Attraction and dating information for all men

A Man’s Adversity Is His Test For Women

As everyone knows, I’m dealing with a serious medical condition that’s ultimately fatal. Very recent changes to my health status have made things even more challenging. When I get the results from some medical tests, I’ll share here.

When I tell the women in my life about all this, I get some interesting responses. Most women simply don’t want hear my bad news. This doesn’t suprise me and nor does it bother me. As I have learned about human behavior I have also learned that women are mostly selfish. They want life to be about themselves. It’s a solipsistic point of view. A man facing serious stuff is a boat anchor on their lives.
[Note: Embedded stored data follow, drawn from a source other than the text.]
-- ==== Sys2Proof/Certificates/Slice0/Obligations.lean ====
section
/-! DEFINITION. The statements for the provers, from the numbered rules of spec/. -/

open Sys2Proof Sys2Proof.Machine Sys2Proof.Safety

/-! ### Command words -/

/-- The words of V6, as they decode (R82, R83). -/
def Obligations.CommandWordsDecodeAsTheTableSays : Prop :=
  decode 0x00000000#32 = .ok .nop ∧ decode 0x00000001#32 = .ok .sendImage ∧ decode 0x00000002#32 = .ok .updateFw ∧
  decode 0x00000003#32 = .ok (.rawCmd 0#8) ∧ decode 0x00000303#32 = .ok (.rawCmd 3#8) ∧
  decode 0x00004403#32 = .ok (.rawCmd 68#8) ∧ decode 0x00000004#32 = .ok .abort ∧ decode 0x00000005#32 = .ok .quit ∧
  ∀ w ∈ [0x00004503#32, 0x0000FF03#32, 0x00000104#32, 0x00000006#32, 0x0000000F#32, 0x00000013#32, 0x00000083#32,
      0x00010003#32, 0x80000005#32, 0xFFFFFFFF#32], (decode w).toOption = none

/-- Encoding loses nothing: every well-formed command, with every argument, decodes back from its word (R81, R82). -/
def Obligations.DecodeOfEncodeIsTheCommand : Prop :=
  ∀ i, wellFormed i = true → decode (encode i) = .ok i

/-- R81: the fields that make a word legal, and the argument read from bits [15:8] with no change. -/
def Obligations.LegalWordsByTheirFields : Prop :=
  (∀ w : Word, (∃ i, decode w = .ok i) ↔
    w.extractLsb' 4 4 = 0#4 ∧ w.extractLsb' 16 16 = 0#16 ∧
      ((w.extractLsb' 0 4 ∈ [0x0#4, 0x1#4, 0x2#4, 0x4#4, 0x5#4] ∧ w.extractLsb' 8 8 = 0#8) ∨
        (w.extractLsb' 0 4 = 0x3#4 ∧ (w.extractLsb' 8 8).toNat ≤ 68))) ∧
  ∀ (w : Word) (k : BitVec 8), decode w = .ok (.rawCmd k) → k = w.extractLsb' 8 8

/-- R82: the row of each command; a word decodes to a command exactly when it selects the command's row; no word selects
two rows. -/
def Obligations.DecodingIsRowSelection : Prop :=
  (∀ (w : Word) (i : Instr), decode w = .ok i ↔
    w &&& (rowOf i).mask = (rowOf i).value ∧ ∀ k, i = .rawCmd k → k = w.extractLsb' 8 8 ∧ k.toNat ≤ 68) ∧
  (∀ (w : Word), ∀ r ∈ opcodeTable, ∀ q ∈ opcodeTable, r.selects w = true → q.selects w = true → r = q) ∧
  opcodeTable = [⟨0x00000000, 0xFFFFFFFF⟩, ⟨0x00000001, 0xFFFFFFFF⟩, ⟨0x00000002, 0xFFFFFFFF⟩,
    ⟨0x00000003, 0xFFFF00FF⟩, ⟨0x00000004, 0xFFFFFFFF⟩, ⟨0x00000005, 0xFFFFFFFF⟩] ∧
  rowOf .nop = ⟨0x00000000, 0xFFFFFFFF⟩ ∧ rowOf .sendImage = ⟨0x00000001, 0xFFFFFFFF⟩ ∧
  rowOf .updateFw = ⟨0x00000002, 0xFFFFFFFF⟩ ∧ (∀ k, rowOf (.rawCmd k) = ⟨0x00000003, 0xFFFF00FF⟩) ∧
  rowOf .abort = ⟨0x00000004, 0xFFFFFFFF⟩ ∧ rowOf .quit = ⟨0x00000005, 0xFFFFFFFF⟩

/-! ### Dispatch -/

/-- A cycle whose host writes the word of a command to CMD runs that command on the state after the engine's events (R180,
R220), and then does the payload-port write of the cycle. Any other access is likewise made on the state after the engine's
events. -/
def Obligations.StepRunsTheDecodedCommand : Prop :=
  (∀ (s u : State) (w : Word) (i : Instr), (nextInput s).rst = false →
    (nextInput s).host = some (.write .word 0x000#12 w) → decode w = .ok i →
    engineEvents (nextInput s) (started s) = .ok u →
    step s = match exec i { u with busResp := some ⟨false, none⟩ } with
      | .next t => payloadEvent (nextInput s).payloadWrite t
      | .fault f => .fault f
      | .refused r => .refused r) ∧
  ∀ (s u : State) (acc : HostAccess), (nextInput s).rst = false → (nextInput s).host = some acc →
    (nextInput s).payloadWrite = none → engineEvents (nextInput s) (started s) = .ok u →
    step s = hostEvent (some acc) u

/-- R187: a word that selects no row is rejected with ILLEGAL, in every phase, and changes nothing else of the machine. -/
def Obligations.IllegalWordIsRejected : Prop :=
  ∀ (s : State) (w : Word), (∀ i, decode w ≠ .ok i) →
    hostEvent (some (.write .word 0x000#12 w)) s =
      .next { s with cmdErr := true, cmdErrCause := .illegal, busResp := some ⟨false, none⟩ }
Again, this doesn’t bother me. It’s my job to deal with the adversities that face me. But I’ve found it very illuminating regarding how the women in my life react to what I’m going through. The few who really care are incredibly sympathetic and supportive, even it’s beyond their comfort zone. These women really do care and it’s comforting to me. The rest… eh, they’ve made their motivations clear. Relationship material, they are not, even as friends.
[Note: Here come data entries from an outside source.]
-- ==== Sys2Proof/Laws/State.lean ====
section
/-! SUPPORT. What each named update of State leaves in each field, one lemma a field: no proof unfolds a record update. -/

namespace Sys2Proof.Machine

/-! ### fail -/

@[simp] theorem fail_phase (c : ResultCode) (s : State) : (fail c s).phase = .failed := rfl
@[simp] theorem fail_opkind (c : ResultCode) (s : State) : (fail c s).opkind = s.opkind := rfl
@[simp] theorem fail_chan (c : ResultCode) (s : State) : (fail c s).chan = s.chan := rfl
@[simp] theorem fail_totalLen (c : ResultCode) (s : State) : (fail c s).totalLen = s.totalLen := rfl
@[simp] theorem fail_offset (c : ResultCode) (s : State) : (fail c s).offset = s.offset := rfl
@[simp] theorem fail_chunkIdx (c : ResultCode) (s : State) : (fail c s).chunkIdx = s.chunkIdx := rfl
@[simp] theorem fail_chunkLen (c : ResultCode) (s : State) : (fail c s).chunkLen = s.chunkLen := rfl
@[simp] theorem fail_lastChunk (c : ResultCode) (s : State) : (fail c s).lastChunk = s.lastChunk := rfl
@[simp] theorem fail_txPos (c : ResultCode) (s : State) : (fail c s).txPos = s.txPos := rfl
@[simp] theorem fail_frameLen (c : ResultCode) (s : State) : (fail c s).frameLen = s.frameLen := rfl
@[simp] theorem fail_rxStage (c : ResultCode) (s : State) : (fail c s).rxStage = s.rxStage := rfl
@[simp] theorem fail_rxNeed (c : ResultCode) (s : State) : (fail c s).rxNeed = s.rxNeed := rfl
@[simp] theorem fail_rxGot (c : ResultCode) (s : State) : (fail c s).rxGot = s.rxGot := rfl
@[simp] theorem fail_rxTimer (c : ResultCode) (s : State) : (fail c s).rxTimer = s.rxTimer := rfl
@[simp] theorem fail_ackPos (c : ResultCode) (s : State) : (fail c s).ackPos = s.ackPos := rfl
@[simp] theorem fail_txCount (c : ResultCode) (s : State) : (fail c s).txCount = s.txCount := rfl
@[simp] theorem fail_rxCount (c : ResultCode) (s : State) : (fail c s).rxCount = s.rxCount := rfl
@[simp] theorem fail_result (c : ResultCode) (s : State) : (fail c s).result = c := rfl
@[simp] theorem fail_cmdErr (c : ResultCode) (s : State) : (fail c s).cmdErr = s.cmdErr := rfl
@[simp] theorem fail_cmdErrCause (c : ResultCode) (s : State) : (fail c s).cmdErrCause = s.cmdErrCause := rfl
@[simp] theorem fail_abortPending (c : ResultCode) (s : State) : (fail c s).abortPending = false := rfl
@[simp] theorem fail_fwLen (c : ResultCode) (s : State) : (fail c s).fwLen = s.fwLen := rfl
@[simp] theorem fail_rxTimeout (c : ResultCode) (s : State) : (fail c s).rxTimeout = s.rxTimeout := rfl
@[simp] theorem fail_rawRespLen (c : ResultCode) (s : State) : (fail c s).rawRespLen = s.rawRespLen := rfl
@[simp] theorem fail_rawK (c : ResultCode) (s : State) : (fail c s).rawK = s.rawK := rfl
@[simp] theorem fail_rawCmdBuf (c : ResultCode) (s : State) : (fail c s).rawCmdBuf = s.rawCmdBuf := rfl
@[simp] theorem fail_rawRespHdr (c : ResultCode) (s : State) : (fail c s).rawRespHdr = s.rawRespHdr := rfl
@[simp] theorem fail_ackBuf (c : ResultCode) (s : State) : (fail c s).ackBuf = s.ackBuf := rfl
@[simp] theorem fail_rawRespPayload (c : ResultCode) (s : State) : (fail c s).rawRespPayload = s.rawRespPayload := rfl
@[simp] theorem fail_payload (c : ResultCode) (s : State) : (fail c s).payload = s.payload := rfl
@[simp] theorem fail_linkUp (c : ResultCode) (s : State) : (fail c s).linkUp = s.linkUp := rfl
@[simp] theorem fail_rxq (c : ResultCode) (s : State) : (fail c s).rxq = s.rxq := rfl
@[simp] theorem fail_txh (c : ResultCode) (s : State) : (fail c s).txh = s.txh := rfl
@[simp] theorem fail_rxh (c : ResultCode) (s : State) : (fail c s).rxh = s.rxh := rfl
@[simp] theorem fail_inputs (c : ResultCode) (s : State) : (fail c s).inputs = s.inputs := rfl
@[simp] theorem fail_busResp (c : ResultCode) (s : State) : (fail c s).busResp = s.busResp := rfl
@[simp] theorem fail_resets (c : ResultCode) (s : State) : (fail c s).resets = s.resets := rfl
@[simp] theorem fail_busErrors (c : ResultCode) (s : State) : (fail c s).busErrors = s.busErrors := rfl

/-! ### finish -/

@[simp] theorem finish_phase (c : ResultCode) (s : State) : (finish c s).phase = .complete := rfl
@[simp] theorem finish_opkind (c : ResultCode) (s : State) : (finish c s).opkind = s.opkind := rfl
@[simp] theorem finish_chan (c : ResultCode) (s : State) : (finish c s).chan = s.chan := rfl
@[simp] theorem finish_totalLen (c : ResultCode) (s : State) : (finish c s).totalLen = s.totalLen := rfl
@[simp] theorem finish_offset (c : ResultCode) (s : State) : (finish c s).offset = s.offset := rfl
@[simp] theorem finish_chunkIdx (c : ResultCode) (s : State) : (finish c s).chunkIdx = s.chunkIdx := rfl
@[simp] theorem finish_chunkLen (c : ResultCode) (s : State) : (finish c s).chunkLen = s.chunkLen := rfl
@[simp] theorem finish_lastChunk (c : ResultCode) (s : State) : (finish c s).lastChunk = s.lastChunk := rfl
@[simp] theorem finish_txPos (c : ResultCode) (s : State) : (finish c s).txPos = s.txPos := rfl
@[simp] theorem finish_frameLen (c : ResultCode) (s : State) : (finish c s).frameLen = s.frameLen := rfl
@[simp] theorem finish_rxStage (c : ResultCode) (s : State) : (finish c s).rxStage = s.rxStage := rfl
@[simp] theorem finish_rxNeed (c : ResultCode) (s : State) : (finish c s).rxNeed = s.rxNeed := rfl
@[simp] theorem finish_rxGot (c : ResultCode) (s : State) : (finish c s).rxGot = s.rxGot := rfl
@[simp] theorem finish_rxTimer (c : ResultCode) (s : State) : (finish c s).rxTimer = s.rxTimer := rfl
@[simp] theorem finish_ackPos (c : ResultCode) (s : State) : (finish c s).ackPos = s.ackPos := rfl
@[simp] theorem finish_txCount (c : ResultCode) (s : State) : (finish c s).txCount = s.txCount := rfl
@[simp] theorem finish_rxCount (c : ResultCode) (s : State) : (finish c s).rxCount = s.rxCount := rfl
@[simp] theorem finish_result (c : ResultCode) (s : State) : (finish c s).result = c := rfl
@[simp] theorem finish_cmdErr (c : ResultCode) (s : State) : (finish c s).cmdErr = s.cmdErr := rfl
@[simp] theorem finish_cmdErrCause (c : ResultCode) (s : State) : (finish c s).cmdErrCause = s.cmdErrCause := rfl
@[simp] theorem finish_abortPending (c : ResultCode) (s : State) : (finish c s).abortPending = false := rfl
@[simp] theorem finish_fwLen (c : ResultCode) (s : State) : (finish c s).fwLen = s.fwLen := rfl
@[simp] theorem finish_rxTimeout (c : ResultCode) (s : State) : (finish c s).rxTimeout = s.rxTimeout := rfl
@[simp] theorem finish_rawRespLen (c : ResultCode) (s : State) : (finish c s).rawRespLen = s.rawRespLen := rfl
@[simp] theorem finish_rawK (c : ResultCode) (s : State) : (finish c s).rawK = s.rawK := rfl
@[simp] theorem finish_rawCmdBuf (c : ResultCode) (s : State) : (finish c s).rawCmdBuf = s.rawCmdBuf := rfl
@[simp] theorem finish_rawRespHdr (c : ResultCode) (s : State) : (finish c s).rawRespHdr = s.rawRespHdr := rfl
@[simp] theorem finish_ackBuf (c : ResultCode) (s : State) : (finish c s).ackBuf = s.ackBuf := rfl
@[simp] theorem finish_rawRespPayload (c : ResultCode) (s : State) : (finish c s).rawRespPayload = s.rawRespPayload := rfl
@[simp] theorem finish_payload (c : ResultCode) (s : State) : (finish c s).payload = s.payload := rfl
@[simp] theorem finish_linkUp (c : ResultCode) (s : State) : (finish c s).linkUp = s.linkUp := rfl
@[simp] theorem finish_rxq (c : ResultCode) (s : State) : (finish c s).rxq = s.rxq := rfl
@[simp] theorem finish_txh (c : ResultCode) (s : State) : (finish c s).txh = s.txh := rfl
@[simp] theorem finish_rxh (c : ResultCode) (s : State) : (finish c s).rxh = s.rxh := rfl
@[simp] theorem finish_inputs (c : ResultCode) (s : State) : (finish c s).inputs = s.inputs := rfl
@[simp] theorem finish_busResp (c : ResultCode) (s : State) : (finish c s).busResp = s.busResp := rfl
@[simp] theorem finish_resets (c : ResultCode) (s : State) : (finish c s).resets = s.resets := rfl
@[simp] theorem finish_busErrors (c : ResultCode) (s : State) : (finish c s).busErrors = s.busErrors := rfl

/-! ### reject -/

@[simp] theorem reject_phase (c : Cause) (s : State) : (reject c s).phase = s.phase := rfl
@[simp] theorem reject_opkind (c : Cause) (s : State) : (reject c s).opkind = s.opkind := rfl
@[simp] theorem reject_chan (c : Cause) (s : State) : (reject c s).chan = s.chan := rfl
@[simp] theorem reject_totalLen (c : Cause) (s : State) : (reject c s).totalLen = s.totalLen := rfl
@[simp] theorem reject_offset (c : Cause) (s : State) : (reject c s).offset = s.offset := rfl
@[simp] theorem reject_chunkIdx (c : Cause) (s : State) : (reject c s).chunkIdx = s.chunkIdx := rfl
@[simp] theorem reject_chunkLen (c : Cause) (s : State) : (reject c s).chunkLen = s.chunkLen := rfl
@[simp] theorem reject_lastChunk (c : Cause) (s : State) : (reject c s).lastChunk = s.lastChunk := rfl
@[simp] theorem reject_txPos (c : Cause) (s : State) : (reject c s).txPos = s.txPos := rfl
@[simp] theorem reject_frameLen (c : Cause) (s : State) : (reject c s).frameLen = s.frameLen := rfl
@[simp] theorem reject_rxStage (c : Cause) (s : State) : (reject c s).rxStage = s.rxStage := rfl
@[simp] theorem reject_rxNeed (c : Cause) (s : State) : (reject c s).rxNeed = s.rxNeed := rfl
@[simp] theorem reject_rxGot (c : Cause) (s : State) : (reject c s).rxGot = s.rxGot := rfl
@[simp] theorem reject_rxTimer (c : Cause) (s : State) : (reject c s).rxTimer = s.rxTimer := rfl
@[simp] theorem reject_ackPos (c : Cause) (s : State) : (reject c s).ackPos = s.ackPos := rfl
@[simp] theorem reject_txCount (c : Cause) (s : State) : (reject c s).txCount = s.txCount := rfl
@[simp] theorem reject_rxCount (c : Cause) (s : State) : (reject c s).rxCount = s.rxCount := rfl
@[simp] theorem reject_result (c : Cause) (s : State) : (reject c s).result = s.result := rfl
@[simp] theorem reject_cmdErr (c : Cause) (s : State) : (reject c s).cmdErr = true := rfl
@[simp] theorem reject_cmdErrCause (c : Cause) (s : State) : (reject c s).cmdErrCause = c := rfl
@[simp] theorem reject_abortPending (c : Cause) (s : State) : (reject c s).abortPending = s.abortPending := rfl
@[simp] theorem reject_fwLen (c : Cause) (s : State) : (reject c s).fwLen = s.fwLen := rfl
@[simp] theorem reject_rxTimeout (c : Cause) (s : State) : (reject c s).rxTimeout = s.rxTimeout := rfl
@[simp] theorem reject_rawRespLen (c : Cause) (s : State) : (reject c s).rawRespLen = s.rawRespLen := rfl
@[simp] theorem reject_rawK (c : Cause) (s : State) : (reject c s).rawK = s.rawK := rfl
@[simp] theorem reject_rawCmdBuf (c : Cause) (s : State) : (reject c s).rawCmdBuf = s.rawCmdBuf := rfl
@[simp] theorem reject_rawRespHdr (c : Cause) (s : State) : (reject c s).rawRespHdr = s.rawRespHdr := rfl
@[simp] theorem reject_ackBuf (c : Cause) (s : State) : (reject c s).ackBuf = s.ackBuf := rfl
@[simp] theorem reject_rawRespPayload (c : Cause) (s : State) : (reject c s).rawRespPayload = s.rawRespPayload := rfl
@[simp] theorem reject_payload (c : Cause) (s : State) : (reject c s).payload = s.payload := rfl
@[simp] theorem reject_linkUp (c : Cause) (s : State) : (reject c s).linkUp = s.linkUp := rfl
@[simp] theorem reject_rxq (c : Cause) (s : State) : (reject c s).rxq = s.rxq := rfl
@[simp] theorem reject_txh (c : Cause) (s : State) : (reject c s).txh = s.txh := rfl
@[simp] theorem reject_rxh (c : Cause) (s : State) : (reject c s).rxh = s.rxh := rfl
@[simp] theorem reject_inputs (c : Cause) (s : State) : (reject c s).inputs = s.inputs := rfl
@[simp] theorem reject_busResp (c : Cause) (s : State) : (reject c s).busResp = s.busResp := rfl
@[simp] theorem reject_resets (c : Cause) (s : State) : (reject c s).resets = s.resets := rfl
@[simp] theorem reject_busErrors (c : Cause) (s : State) : (reject c s).busErrors = s.busErrors := rfl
There are two take-aways from my unique experiences:

1. Men should shut the hell up about their adversities when talking to women even if those women claim to be friends. Yes, this is cold and tough advice. However, there is a caveat here. If a man has faced an adversity and overcome it, he can bring it up. He shouldn’t make a huge deal of it. Rather, it should be a subject mentioned in passing.

2. If a woman is not emotionally invested in you, she will not care about your adversities unless you’ve overcome those adversities. She only wants to be entertained by you or that you are generous with her. Without that emotional investment, she will completely eschew your travails because, fundamentally, it’s all about her, solipsism 101.

As I’m over a certain age, I have gained insight into women also of a certain age. Many times I’ve read about the complaints from single women regarding men – “All they [men] want is simply a nurse or a purse”. That’s honest and understandable. On the flip side, men simply want youth and beauty, regardless of the men’s age or health. But he must have something to offer just as the women must have something to offer.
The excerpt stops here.